* **Exercise brief**
Only one stretch of the data below should be repeated: the lines from the line containing "(s.heldBy r (.enc c)).foldl (fun s b =>" through the line containing "ecSkipBad c (if", inclusive, exactly as they are.

* **Dataset extract**

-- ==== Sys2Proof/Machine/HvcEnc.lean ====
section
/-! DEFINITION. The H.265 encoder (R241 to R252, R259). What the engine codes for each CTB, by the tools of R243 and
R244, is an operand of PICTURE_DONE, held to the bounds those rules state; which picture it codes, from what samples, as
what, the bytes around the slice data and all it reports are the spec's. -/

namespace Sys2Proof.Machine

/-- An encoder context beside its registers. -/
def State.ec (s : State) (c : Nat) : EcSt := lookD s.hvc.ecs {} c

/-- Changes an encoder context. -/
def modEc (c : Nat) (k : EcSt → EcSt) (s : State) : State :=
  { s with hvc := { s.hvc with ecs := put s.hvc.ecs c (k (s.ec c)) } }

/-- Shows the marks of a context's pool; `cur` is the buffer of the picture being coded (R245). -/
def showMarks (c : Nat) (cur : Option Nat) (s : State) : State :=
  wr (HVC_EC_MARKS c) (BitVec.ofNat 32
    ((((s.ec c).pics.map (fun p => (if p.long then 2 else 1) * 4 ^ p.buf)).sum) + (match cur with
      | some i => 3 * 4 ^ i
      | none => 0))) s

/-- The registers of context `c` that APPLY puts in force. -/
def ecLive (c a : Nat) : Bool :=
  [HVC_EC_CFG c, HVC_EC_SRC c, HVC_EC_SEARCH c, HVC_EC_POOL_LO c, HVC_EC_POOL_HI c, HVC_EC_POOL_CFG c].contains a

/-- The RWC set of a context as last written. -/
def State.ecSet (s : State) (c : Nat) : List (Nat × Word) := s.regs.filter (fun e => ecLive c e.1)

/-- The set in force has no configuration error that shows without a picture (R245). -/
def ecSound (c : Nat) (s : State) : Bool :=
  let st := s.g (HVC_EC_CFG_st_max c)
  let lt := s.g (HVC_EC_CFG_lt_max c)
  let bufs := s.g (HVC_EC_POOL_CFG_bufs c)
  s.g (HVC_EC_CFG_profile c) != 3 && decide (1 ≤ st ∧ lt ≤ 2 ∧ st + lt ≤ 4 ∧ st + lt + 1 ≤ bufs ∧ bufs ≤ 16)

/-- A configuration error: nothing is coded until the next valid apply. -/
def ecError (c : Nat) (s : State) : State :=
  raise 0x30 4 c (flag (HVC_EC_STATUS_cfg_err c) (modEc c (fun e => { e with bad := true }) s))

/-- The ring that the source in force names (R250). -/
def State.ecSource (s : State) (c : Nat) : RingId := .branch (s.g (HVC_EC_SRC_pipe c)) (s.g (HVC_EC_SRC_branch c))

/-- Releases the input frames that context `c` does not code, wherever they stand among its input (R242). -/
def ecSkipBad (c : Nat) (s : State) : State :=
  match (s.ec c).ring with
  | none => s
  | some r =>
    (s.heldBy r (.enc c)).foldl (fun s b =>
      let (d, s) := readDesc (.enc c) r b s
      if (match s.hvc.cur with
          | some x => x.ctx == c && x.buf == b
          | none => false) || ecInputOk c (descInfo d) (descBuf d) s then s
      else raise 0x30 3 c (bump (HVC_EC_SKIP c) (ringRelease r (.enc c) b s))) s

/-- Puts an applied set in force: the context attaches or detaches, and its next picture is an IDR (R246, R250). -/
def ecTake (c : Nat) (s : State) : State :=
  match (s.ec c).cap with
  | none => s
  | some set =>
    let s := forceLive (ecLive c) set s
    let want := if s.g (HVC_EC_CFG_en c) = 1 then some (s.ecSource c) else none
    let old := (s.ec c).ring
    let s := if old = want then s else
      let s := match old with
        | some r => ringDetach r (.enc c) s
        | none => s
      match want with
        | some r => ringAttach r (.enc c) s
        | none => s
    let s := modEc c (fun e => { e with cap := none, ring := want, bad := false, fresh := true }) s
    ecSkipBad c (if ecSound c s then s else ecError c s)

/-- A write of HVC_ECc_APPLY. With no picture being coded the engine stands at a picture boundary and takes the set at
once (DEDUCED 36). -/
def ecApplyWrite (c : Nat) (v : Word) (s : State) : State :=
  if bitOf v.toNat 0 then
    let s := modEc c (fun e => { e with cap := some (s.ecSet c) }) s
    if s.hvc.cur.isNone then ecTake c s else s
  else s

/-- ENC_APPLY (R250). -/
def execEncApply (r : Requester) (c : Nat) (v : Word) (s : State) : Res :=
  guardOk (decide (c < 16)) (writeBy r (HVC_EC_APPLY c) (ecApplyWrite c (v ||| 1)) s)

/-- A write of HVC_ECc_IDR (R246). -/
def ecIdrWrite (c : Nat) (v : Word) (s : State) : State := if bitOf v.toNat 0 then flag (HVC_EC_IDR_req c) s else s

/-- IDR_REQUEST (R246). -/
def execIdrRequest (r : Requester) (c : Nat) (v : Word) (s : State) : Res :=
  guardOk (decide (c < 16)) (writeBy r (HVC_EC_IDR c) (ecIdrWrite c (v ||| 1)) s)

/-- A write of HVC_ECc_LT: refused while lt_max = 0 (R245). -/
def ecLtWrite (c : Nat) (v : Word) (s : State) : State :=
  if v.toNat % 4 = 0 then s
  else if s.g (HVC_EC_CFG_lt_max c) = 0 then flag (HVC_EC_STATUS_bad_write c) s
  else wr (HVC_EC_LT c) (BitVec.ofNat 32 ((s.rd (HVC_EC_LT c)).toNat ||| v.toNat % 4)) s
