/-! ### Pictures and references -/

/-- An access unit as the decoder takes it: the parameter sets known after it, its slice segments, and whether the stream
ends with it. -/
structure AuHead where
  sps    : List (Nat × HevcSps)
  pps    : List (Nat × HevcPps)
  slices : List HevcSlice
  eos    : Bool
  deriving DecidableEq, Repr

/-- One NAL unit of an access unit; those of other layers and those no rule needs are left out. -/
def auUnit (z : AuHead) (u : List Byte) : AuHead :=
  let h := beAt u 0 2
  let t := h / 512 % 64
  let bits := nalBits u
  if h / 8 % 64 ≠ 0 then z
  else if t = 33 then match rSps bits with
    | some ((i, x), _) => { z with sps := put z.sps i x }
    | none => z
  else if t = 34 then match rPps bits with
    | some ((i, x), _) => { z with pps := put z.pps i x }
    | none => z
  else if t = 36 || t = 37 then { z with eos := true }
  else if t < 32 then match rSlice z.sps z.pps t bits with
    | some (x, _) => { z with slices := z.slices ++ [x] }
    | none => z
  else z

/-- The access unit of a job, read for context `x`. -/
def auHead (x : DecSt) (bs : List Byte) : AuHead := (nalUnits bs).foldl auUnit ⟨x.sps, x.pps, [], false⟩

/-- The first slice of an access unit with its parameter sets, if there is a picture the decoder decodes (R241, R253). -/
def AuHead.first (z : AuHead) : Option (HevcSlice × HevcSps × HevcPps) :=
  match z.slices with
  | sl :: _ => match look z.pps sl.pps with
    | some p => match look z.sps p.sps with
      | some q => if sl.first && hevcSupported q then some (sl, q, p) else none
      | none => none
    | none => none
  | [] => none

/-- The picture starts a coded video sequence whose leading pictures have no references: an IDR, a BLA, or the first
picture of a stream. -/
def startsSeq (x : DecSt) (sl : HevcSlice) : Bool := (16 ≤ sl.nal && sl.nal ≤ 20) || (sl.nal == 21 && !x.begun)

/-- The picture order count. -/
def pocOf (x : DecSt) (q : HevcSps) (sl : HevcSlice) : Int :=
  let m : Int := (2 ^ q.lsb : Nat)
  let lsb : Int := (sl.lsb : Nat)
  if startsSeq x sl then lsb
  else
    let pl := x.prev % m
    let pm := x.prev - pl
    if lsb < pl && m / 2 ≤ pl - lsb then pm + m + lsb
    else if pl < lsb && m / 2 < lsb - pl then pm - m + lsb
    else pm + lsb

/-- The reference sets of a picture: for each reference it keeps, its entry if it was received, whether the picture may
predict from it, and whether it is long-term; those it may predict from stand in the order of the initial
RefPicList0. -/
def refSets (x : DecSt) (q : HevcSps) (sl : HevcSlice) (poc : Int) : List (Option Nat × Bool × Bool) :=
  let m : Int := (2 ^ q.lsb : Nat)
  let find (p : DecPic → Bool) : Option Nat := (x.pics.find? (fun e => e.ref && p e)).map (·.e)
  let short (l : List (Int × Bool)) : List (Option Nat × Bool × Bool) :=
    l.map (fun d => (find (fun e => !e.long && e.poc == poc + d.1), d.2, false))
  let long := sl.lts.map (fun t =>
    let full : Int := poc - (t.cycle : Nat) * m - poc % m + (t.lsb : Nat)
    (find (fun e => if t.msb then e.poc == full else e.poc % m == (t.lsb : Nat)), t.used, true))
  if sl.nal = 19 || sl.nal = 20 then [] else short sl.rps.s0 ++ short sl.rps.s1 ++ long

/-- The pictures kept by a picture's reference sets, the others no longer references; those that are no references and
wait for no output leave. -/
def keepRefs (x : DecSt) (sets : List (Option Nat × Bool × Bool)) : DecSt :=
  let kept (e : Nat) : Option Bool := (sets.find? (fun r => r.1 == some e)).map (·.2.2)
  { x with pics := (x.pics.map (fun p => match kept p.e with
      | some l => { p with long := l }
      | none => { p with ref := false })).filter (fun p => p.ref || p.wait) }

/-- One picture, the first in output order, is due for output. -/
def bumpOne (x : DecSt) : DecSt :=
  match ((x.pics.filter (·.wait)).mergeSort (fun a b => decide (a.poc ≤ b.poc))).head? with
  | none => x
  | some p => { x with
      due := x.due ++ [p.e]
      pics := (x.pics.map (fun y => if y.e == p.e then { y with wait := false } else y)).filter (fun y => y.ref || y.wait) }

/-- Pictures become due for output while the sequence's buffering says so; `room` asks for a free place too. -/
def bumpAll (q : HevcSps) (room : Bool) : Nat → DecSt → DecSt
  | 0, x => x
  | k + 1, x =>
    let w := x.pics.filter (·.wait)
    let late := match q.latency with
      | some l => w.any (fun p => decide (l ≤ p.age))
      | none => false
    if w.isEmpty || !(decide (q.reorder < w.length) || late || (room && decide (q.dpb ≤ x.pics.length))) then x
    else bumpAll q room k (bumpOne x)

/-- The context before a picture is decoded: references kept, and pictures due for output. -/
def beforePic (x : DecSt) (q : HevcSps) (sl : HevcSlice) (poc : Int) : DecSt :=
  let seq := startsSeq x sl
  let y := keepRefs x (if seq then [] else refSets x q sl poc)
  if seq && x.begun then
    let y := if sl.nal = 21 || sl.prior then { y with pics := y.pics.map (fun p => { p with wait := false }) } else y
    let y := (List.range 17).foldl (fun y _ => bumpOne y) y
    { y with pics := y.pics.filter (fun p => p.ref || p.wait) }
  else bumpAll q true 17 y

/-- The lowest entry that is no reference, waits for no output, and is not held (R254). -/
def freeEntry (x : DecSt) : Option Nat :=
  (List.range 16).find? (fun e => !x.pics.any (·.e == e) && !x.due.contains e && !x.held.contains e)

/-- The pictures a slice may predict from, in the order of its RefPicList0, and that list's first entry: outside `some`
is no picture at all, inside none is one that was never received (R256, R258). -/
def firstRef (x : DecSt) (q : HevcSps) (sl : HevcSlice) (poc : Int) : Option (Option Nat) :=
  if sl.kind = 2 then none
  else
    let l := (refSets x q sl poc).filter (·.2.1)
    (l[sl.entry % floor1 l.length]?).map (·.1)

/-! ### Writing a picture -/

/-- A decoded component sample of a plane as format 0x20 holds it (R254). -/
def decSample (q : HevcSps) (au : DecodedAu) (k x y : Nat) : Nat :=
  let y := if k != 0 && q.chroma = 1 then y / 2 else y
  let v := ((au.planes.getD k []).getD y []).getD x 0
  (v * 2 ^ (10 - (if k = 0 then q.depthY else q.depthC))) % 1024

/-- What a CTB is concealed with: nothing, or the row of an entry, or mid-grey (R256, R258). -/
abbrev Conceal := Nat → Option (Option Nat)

* **Answer below**
    (s.heldBy r (.enc c)).foldl (fun s b =>
      let (d, s) := readDesc (.enc c) r b s
      if (match s.hvc.cur with
          | some x => x.ctx == c && x.buf == b
          | none => false) || ecInputOk c (descInfo d) (descBuf d) s then s
      else raise 0x30 3 c (bump (HVC_EC_SKIP c) (ringRelease r (.enc c) b s))) s

/-- Puts an applied set in force: the context attaches or detaches, and its next picture is an IDR (R246, R250). -/
def ecTake (c : Nat) (s : State) : State :=
  match (s.ec c).cap with
  | none => s
  | some set =>
    let s := forceLive (ecLive c) set s
    let want := if s.g (HVC_EC_CFG_en c) = 1 then some (s.ecSource c) else none
    let old := (s.ec c).ring
    let s := if old = want then s else
      let s := match old with
        | some r => ringDetach r (.enc c) s
        | none => s
      match want with
        | some r => ringAttach r (.enc c) s
        | none => s
    let s := modEc c (fun e => { e with cap := none, ring := want, bad := false, fresh := true }) s
    ecSkipBad c (if ecSound c s then s else ecError c s)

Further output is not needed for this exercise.